Colorify.Rocks is a project that generates color palettes and provides a page for every HEX color. Each page includes information like:
- Color Values
- Complementary Colors
- Analogous Colors
- Triadic Colors
- Shades and Tints
- Color Blindness Combinations
With a total of 16 million pages, the challenge is managing such a large number efficiently. While all pages are useful, not all colors are equally important. The goal is to optimize the crawl budget so that search engines focus on the most relevant pages.
Including all 16 million pages in sitemaps would require over 300 files (since each sitemap can hold up to 50,000 URLs).
This approach presents two major issues:
- Inefficient Crawling: Search engines might waste time crawling less relevant colors.
- Complex Management: Maintaining hundreds of sitemap files is time-consuming and prone to errors.
An optimized solution was necessary to prioritize important pages while still ensuring the rest remain discoverable.
By focusing on Material Design-like colors, I prioritized around 25,000 pages representing a diverse and balanced subset of the color spectrum. For example, shades like #F44336 (a vibrant red) highlight the importance of visually impactful colors frequently used in design systems. These carefully selected pages ensure that the sitemap emphasizes relevance without overwhelming search engines.

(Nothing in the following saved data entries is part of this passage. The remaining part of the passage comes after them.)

/-- The registers with prefix SCH. -/
def regTableSCH : List RegDesc := [
  /- SCH_CFG -/ ⟨0x1008000, [(64, 0x40000)], [⟨31, 16, .rws, true, false⟩, ⟨0, 0, .rws, false, false⟩]⟩,
  /- SCH_STATUS -/ ⟨0x1008004, [(64, 0x40000)], [⟨6, 6, .w1c, false, false⟩, ⟨5, 5, .w1c, false, false⟩, ⟨4, 4, .w1c, false, false⟩, ⟨3, 3, .w1c, false, false⟩, ⟨2, 2, .w1c, false, false⟩, ⟨1, 1, .w1c, false, false⟩, ⟨0, 0, .w1c, false, false⟩]⟩,
  /- SCH_CQ_CFG -/ ⟨0x1008010, [(64, 0x40000)], [⟨31, 24, .rws, true, false⟩, ⟨21, 16, .rws, true, false⟩, ⟨0, 0, .rws, true, true⟩]⟩,
  /- SCH_CQ_POP -/ ⟨0x1008014, [(64, 0x40000)], [⟨31, 31, .ro, false, false⟩, ⟨8, 0, .ro, false, false⟩]⟩,
  /- SCH_CQ_RECw -/ ⟨0x1008018, [(64, 0x40000), (4, 0x4)], [⟨31, 0, .ro, false, false⟩]⟩,
  /- SCH_CQ_BASE_LO -/ ⟨0x1008030, [(64, 0x40000)], [⟨31, 0, .rw, true, true⟩]⟩,
  /- SCH_CQ_BASE_HI -/ ⟨0x1008034, [(64, 0x40000)], [⟨31, 0, .rw, true, true⟩]⟩,
  /- SCH_CQ_SIZE -/ ⟨0x1008038, [(64, 0x40000)], [⟨16, 0, .rw, true, true⟩]⟩,
  /- SCH_CQ_WP -/ ⟨0x100803c, [(64, 0x40000)], [⟨15, 0, .ro, false, false⟩]⟩,
  /- SCH_CQ_RP -/ ⟨0x1008040, [(64, 0x40000)], [⟨15, 0, .rw, false, false⟩]⟩,
  /- SCH_TOKVAL -/ ⟨0x1008050, [(64, 0x40000)], [⟨31, 0, .rw, false, false⟩]⟩,
  /- SCH_TOKEN -/ ⟨0x1008054, [(64, 0x40000)], [⟨31, 31, .wo, false, false⟩, ⟨16, 0, .wo, false, false⟩]⟩,
  /- SCH_WQ_Dw -/ ⟨0x1008060, [(64, 0x40000), (4, 0x4)], [⟨31, 0, .rw, false, false⟩]⟩,
  /- SCH_WQ_PUSH -/ ⟨0x1008070, [(64, 0x40000)], [⟨31, 31, .wo, false, false⟩, ⟨30, 30, .ro, false, false⟩, ⟨29, 19, .ro, false, false⟩, ⟨2, 0, .rw, false, false⟩]⟩,
  /- SCH_WQ_LEVEL_LO -/ ⟨0x1008074, [(64, 0x40000)], [⟨31, 0, .ro, false, false⟩]⟩,
  /- SCH_WQ_LEVEL_HI -/ ⟨0x1008078, [(64, 0x40000)], [⟨31, 0, .ro, false, false⟩]⟩,
  /- SCH_POOL -/ ⟨0x1008080, [(64, 0x40000)], [⟨24, 0, .rws, true, false⟩]⟩,
  /- SCH_DADDR -/ ⟨0x1008100, [(64, 0x40000)], [⟨31, 30, .rw, false, false⟩, ⟨11, 4, .rw, false, false⟩, ⟨3, 0, .rw, false, false⟩]⟩,
  /- SCH_DDATA -/ ⟨0x1008104, [(64, 0x40000)], [⟨31, 0, .rw, false, false⟩]⟩,
  /- SCH_CNT_DISP -/ ⟨0x1008110, [(64, 0x40000)], [⟨31, 0, .rws, false, false⟩]⟩,
  /- SCH_CNT_LATE -/ ⟨0x1008114, [(64, 0x40000)], [⟨31, 0, .rws, false, false⟩]⟩,
  /- SCH_CNT_ERR -/ ⟨0x1008118, [(64, 0x40000)], [⟨31, 16, .rws, false, false⟩, ⟨15, 8, .rws, false, false⟩, ⟨7, 0, .rws, false, false⟩]⟩]

/-- The registers with prefix TRC. -/
def regTableTRC : List RegDesc := [
  /- TRC_CTRL -/ ⟨0x110000, [], [⟨31, 30, .rw, true, true⟩, ⟨29, 29, .rw, true, true⟩, ⟨21, 16, .rw, true, false⟩]⟩,
  /- TRC_STATUS -/ ⟨0x110004, [], [⟨31, 16, .ro, false, false⟩, ⟨12, 0, .ro, false, false⟩]⟩,
  /- TRC_RD_IDX -/ ⟨0x110030, [], [⟨12, 0, .rw, false, false⟩]⟩,
  /- TRC_RDw -/ ⟨0x110034, [(4, 0x4)], [⟨31, 0, .ro, false, false⟩]⟩,
  /- TRC_BASE_LO -/ ⟨0x110010, [], [⟨31, 0, .rw, true, true⟩]⟩,
  /- TRC_BASE_HI -/ ⟨0x110014, [], [⟨31, 0, .rw, true, true⟩]⟩,
  /- TRC_SIZE -/ ⟨0x110018, [], [⟨16, 0, .rw, true, true⟩]⟩,
  /- TRC_WP -/ ⟨0x11001c, [], [⟨15, 0, .ro, false, false⟩]⟩,
  /- TRC_RP -/ ⟨0x110020, [], [⟨15, 0, .rw, false, false⟩]⟩]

Here’s why I didn’t choose other methods:
- Web Safe Colors: Only 216 colors, which is far too few for modern use.
- Named CSS Colors: About 16 colors, which doesn’t even begin to cover the spectrum.
- Pure/Near-Pure Colors: Around 2,000 colors, but these miss subtle and popular shades.
- Popular Color Ranges: While ~2.1 million colors cover a broader set, this is still a large number.
By using Material Design-like colors, I created a smaller, more manageable sitemap that still represents a diverse range of colors.
The sitemap doesn’t need to include every page. Each color page links to complementary, analogous, and related colors, allowing search engines to discover the rest of the site naturally.
This way, the sitemap becomes a prioritization tool rather than a full index. Google can focus on the most important pages first, while still crawling the others over time.
Technical Considerations
- Including all pages would create more than 300 sitemaps, which is unnecessary for most projects.
- A smaller sitemap with ~25,000 pages makes it easier for search engines to focus on high-value content.
- Monitoring crawl reports and indexing status helps refine the approach over time.
SEO often requires testing different strategies. This sitemap setup is part of an experiment to see how search engines handle a prioritization-first approach on a large site.
Over time, I’ll adjust based on how Google indexes and crawls the site. It’s about finding the best way to balance efficiency and discoverability.
This approach is just the first step, and I’ll keep refining it as I gather more data. If you’ve dealt with similar challenges, I’d love to hear your thoughts!